Feb 10 20:03:33 Darksun kernel: [drm:drm_edid_block_valid] *ERROR* EDID checksum is invalid, remainder is 96
Feb 10 20:03:33 Darksun kernel: [drm:drm_edid_block_valid] *ERROR* Raw EDID:
Feb 10 20:03:33 Darksun kernel: <3>24 41 44 32 01 01 08 23 11 c1 66 00 00 00 00 00  $AD2...#..f.....
Feb 10 20:03:33 Darksun kernel: <3>43 58 05 29 00 00 53 60 00 00 00 00 00 00 70 03  CX.)..S`......p.
Feb 10 20:03:33 Darksun kernel: <3>ff 10 30 00 c8 00 01 00 00 00 00 00 00 00 00 00  ..0.............
Feb 10 20:03:33 Darksun kernel: <3>00 00 00 00 00 00 00 00 00 00 00 00 00 00 00 00  ................

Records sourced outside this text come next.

/-- Is a page that a task waits for there: its extent record, or for a fetch or a ring the leaf, is present or invalid
(R119, R212)? -/
def pageArrived (e : Env) (d page : Nat) (xs : List Extent) (m : Mach) : Bool :=
  let recs := xs.flatMap fun x => x.pages.filter fun p => p.vpage == page
  let leaf := match (walk e d (page * 2 ^ 21) m).1 with
    | some (_, l) => l.pr
    | none => true
  recs.all (fun p => p.pr || !p.valid) && (!recs.isEmpty || leaf)

/-- Let a task that waits for a page go on (R119): in place, or to be resumed on a free context. -/
def wakeTask (e : Env) (tk : Nat) (m : Mach) : Mach :=
  let t := m.task tk
  match t.st with
  | .waitPage => m.modTask tk fun t => { t with st := .suspended, page := none }
  | .running x =>
    let ck := ctxKey (tk / 3072) (tk % 3072 / 16) x
    if (m.ctx ck).st = .page then
      let m := (m.modTask tk fun t => { t with page := none }).modCtx ck fun c => { c with st := .ready }
      resumeFields e ck m
    else m
  | _ => m

/-- PAGE_FAULT_RESUME (R118, R119): a task whose page has arrived goes on, and a suspended one takes a free context. -/
def pageFaultResumeAt (e : Env) (tk : Nat) (m : Mach) : Mach :=
  let t := m.task tk
  let m := match t.page with
    | some p => if pageArrived e (tk / 3072) p t.extents m then wakeTask e tk m else m
    | none => m
  resumeTask e tk m

/-- pt.wake (R85, R212): reread the leaf, rewrite the page in every in-flight extent entry, and resume who waits on it. -/
def wakePage (e : Env) (d page : Nat) (m : Mach) : Mach :=
  let (l, m) := walk e d (page * 2 ^ 21) m
  let m := rewriteAll d page (fun p =>
    match l with
    | some (_, l) => { p with pa := l.pa, pr := l.pr, rd := l.rd, w := l.w, legend := l.legend, valid := true }
    | none => { p with valid := false }) m
  let m := { m with lqs := m.lqs.map fun (p : Nat × Lq) =>
      if p.1 / 1024 = d ∧ p.2.page = some page then (p.1, { p.2 with page := none }) else p }
  let keys := (m.tasks.filter fun (p : Nat × Task) => p.1 / 3072 == d && p.2.page == some page).map (·.1)
  keys.foldl (fun m k => pageFaultResumeAt e k m) m

/-! ### The end of a task (R96, R127, R303, R366) -/

/-- Settle the peer stores of every context of a core (R319 step 2). -/
def settlePeers (e : Env) (core : Nat) (m : Mach) : Mach :=
  (List.range 4).foldl (fun m x =>
    let ck := core * 4 + x
    if (m.ctx ck).stq.any PStore.isPeer then settleAll e ck m else m) m

/-- Close the collective identifier that a handle names while it is open, which its task has then not left open (R366). -/
def closeGrp (d h : Nat) (m : Mach) : Mach :=
  let ts := m.tasks.map fun (p : Nat × Task) =>
    if p.1 / 3072 = d then (p.1, { p.2 with groups := p.2.groups.filter fun g => g != h }) else p
  let m := { m with tasks := ts }
  m.modGrp (grpKey d (h % 256)) fun x => if x.st = .opened && x.gen == h / 256 then { x with st := .closing } else x

/-- A task halts: every identifier that it opened and left open is closed (R366), and a held lease is to be freed (R232). -/
def haltTask (tk : Nat) (m : Mach) : Mach :=
  haltLease tk ((m.task tk).groups.foldl (fun m g => closeGrp (tk / 3072) g m) m)

/-- A context issues no further bundle (R127, R392): what it held of its core and its unclaimed local entries go (R303), and
its identifiers are closed and a held lease is to be freed. -/
def haltCtx (e : Env) (ck : Nat) (m : Mach) : Mach :=
  let tk := taskKey (ctxDie ck) (m.ctx ck).frame
  let m := cancelLocals tk (discardSegment ck (finishFences e ck m))
  let m := m.modCore (ctxCore ck) fun k => { k with segAsk := k.segAsk.filter fun x => x != ck % 4 }
  let m := m.modCtx ck fun c =>
    { c with st := .halted, pend := none, link := false, haltPend := false, retPend := 0, resume := none, hid := none,
             res := [], uiq := [], deadline := none, timedOut := none, woken := false, lateSince := none, kept := [], under := none }
  let m := if (m.core (ctxCore ck)).cur = some (ck % 4) then leaveCore ck m else m
  haltTask tk m

/-- Where is a task that has halted and not ended: on a context, or on none? -/
def taskHalted (m : Mach) (tk : Nat) : Option (Option Nat) :=
  match (m.task tk).st with
  | .running x =>
    let ck := ctxKey (tk / 3072) (tk % 3072 / 16) x
    if (m.ctx ck).st = .halted then some (some ck) else none
  | .halted => some none
  | _ => none

/-- The refused stores that a halted task has not raised. -/
def leftRefusals (m : Mach) (tk : Nat) (ck : Option Nat) : List (Nat × W64) :=
  match ck with
  | some ck => (m.ctx ck).refusals
  | none => (m.task tk).saved.refusals

/-- Report the earliest refused store of a task that halts (R215, R393). -/
def reportRefusals (e : Env) (tk : Nat) (ck : Option Nat) (m : Mach) : Mach :=
  match leftRefusals m tk ck with
  | [] => m
  | x :: r =>
    let first := r.foldl (fun b y => if y.1 < b.1 then y else b) x
    event e (tk / 3072) 0x04 (tk % 3072 * 2 ^ 64 + first.2.toNat * 2 ^ 192) m

/-- What an ended task still holds goes back: its place in the tracking table, its frame and granules (R127). -/
def giveBack (tk : Nat) (m : Mach) : Mach :=
  let d := tk / 3072
  let t := m.task tk
  let m := m.modDie d fun y => { y with entries := y.entries.filter fun z => z.no != t.entry }
  m.setTask tk {}

/-- ENERGY_DEMOTION (R93): the class is lowered by one for each further multiple of the budget that the charge, in units
of 0.1 fJ, has reached. -/
def energyDemotionAt (l : Nat) (m : Mach) : Mach :=
  let x := m.launch l
  let n := x.charge / (x.budget * 10 ^ 10)
  if x.live && x.budget != 0 && decide (x.demotions < n) then
    m.modLaunch l fun x => { x with demotions := n, cls := min 3 (x.cls + (n - x.demotions)) }
  else m

/-- Charge energy of a die's task to its launch and to the telemetry of its die (R93, R403, R405). -/
def chargeLaunch (d l units : Nat) (m : Mach) : Mach :=
  (m.modLaunch l fun x => { x with charge := x.charge + units }).modDie d fun x => { x with telCharge := x.telCharge + units }

/-- The end of a halted task (R127): its stores are acknowledged, its core's L1 is written back, and its memberships and
its context go. -/
def leaveContext (e : Env) (tk : Nat) (ck : Option Nat) (m : Mach) : Mach :=
  let m := match ck with
    | some ck => settleAll e ck m
    | none => m
  let core := coreKey (tk / 3072) (tk % 3072 / 16)
  let m := settlePeers e core (writeBackAll e core (fun _ => true) m)
  let m := reportRefusals e tk ck m
  let m := (m.task tk).sets.foldl (fun m n => leaveSet (tk / 3072) n (tk % 3072) m) m
  let m := m.modTask tk fun t => { t with st := .halted, saved := {} }
  match ck with
  | some ck => m.modCtx ck fun old => { lastIssue := old.lastIssue, csr := { wdLimit := old.csr.wdLimit } }
  | none => m

/-- Has a task a read of its array that has not returned (sq.rdc, sq.stat: R266, R267)? -/
def readsOut (m : Mach) (tk : Nat) : Bool :=
  let x := m.arr (groupArr tk)
  ((if x.holder = some (tk % 3072) then x.queue else []) ++ ((m.spills.find tk).map (·.queue)).getD []).any fun c =>
    c.op == 14 || c.op == 15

The problem persists until linux kernel 2.6.38-rc4. With linux kernel 2.6.36 everything works as expected. The above messages are not in the log and the monitor is not turned off.
Comment 1 Markus Heinz 2011-02-10 19:36:17 UTC
Created attachment 47182 [details]
kernel log from a linux 2.6.38-rc4 boot

I have attached the boot log of a linux 2.6.38-rc4 kernel.
Comment 2 Markus Heinz 2011-02-10 19:38:56 UTC
Created attachment 47192 [details]
Hardware configuration

I have attached the output of "lspci -vvv" on my system.
Comment 3 Markus Heinz 2011-03-05 17:20:43 UTC
Created attachment 50102 [details]
kernel log from booting linux 2.6.38-rc7

Update: When booting linux 2.6.38-rc7 the monitor is no longer turned off. But the framebuffer text consoles and the X server do not come up in the right resolution. It seems they come up in 1024x768 instead of 1680x1050. The xdm login box is partly off screen. And the framebuffer text consoles are filled with endless messages about the EDID checksum error.
Comment 4 Markus Heinz 2011-03-20 16:19:40 UTC
The release kernel linux-2.6.38 behaves no different than the version 2.6.38-rc7. See previous comment.
Comment 5 Chris Wilson 2011-03-21 08:38:42 UTC
Can you tell us which commit between 2.6.36-rc4 and 2.6.37 broke the EDID retrieval? I can guess it is SDVO port related... drm.debug=0xe would help, but not as much as that and the bisection.
Comment 6 Markus Heinz 2011-03-26 17:35:04 UTC
I have bisected the kernel between v2.6.36 and v2.6.37. The result is:

44834a67c0082e2cf74b16be91e49108b1432d65 is the first bad commit
commit 44834a67c0082e2cf74b16be91e49108b1432d65
Author: Chris Wilson <chris@chris-wilson.co.uk>
Date:   Thu Aug 19 16:09:23 2010 +0100

    drm/i915: Use the VBT from OpRegion when available (v3)
    
    It is recommended that we use the Video BIOS tables that were copied
    into the OpRegion during POST when initialising the driver. This saves
    us from having to furtle around inside the ROM ourselves and possibly
    allows the vBIOS to adjust the tables prior to initialisation.
    
    On some systems, such as the Samsung N210, there is no accessible VBIOS
    and the only means of finding the VBT is through the OpRegion.
    
    v2: Rearrange the code so that ASLE is enabled along with ACPI
    v3: Enable OpRegion parsing even without ACPI
    
    Signed-off-by: Chris Wilson <chris@chris-wilson.co.uk>
    Cc: Matthew Garrett <mjg@redhat.com>

:040000 040000 9e9d888e698bcee28fbbf040f0b0a68450fe2d57 669037950f60b494886259b930dedcd92c318f03 M      drivers
Comment 7 Markus Heinz 2011-03-26 17:44:54 UTC
Created attachment 52082 [details]
linux kernel from first bad revision

I have attached the kernel log from booting the kernel with the first bad revision from bisecting between v2.6.36 and v2.6.37 with extended debug output.
Comment 8 Florian Mickler 2011-03-27 07:14:06 UTC
First-Bad-Commit: 44834a67c0082e2cf74b16be91e49108b1432d65
Comment 9 Chris Wilson 2011-03-27 07:28:11 UTC
That would only make sense if the VBT differed between the ROM and the copy in OpRegion memory, for example if you had a machine which had no ROM. A debug dmesg for 44834a67^ would confirm that.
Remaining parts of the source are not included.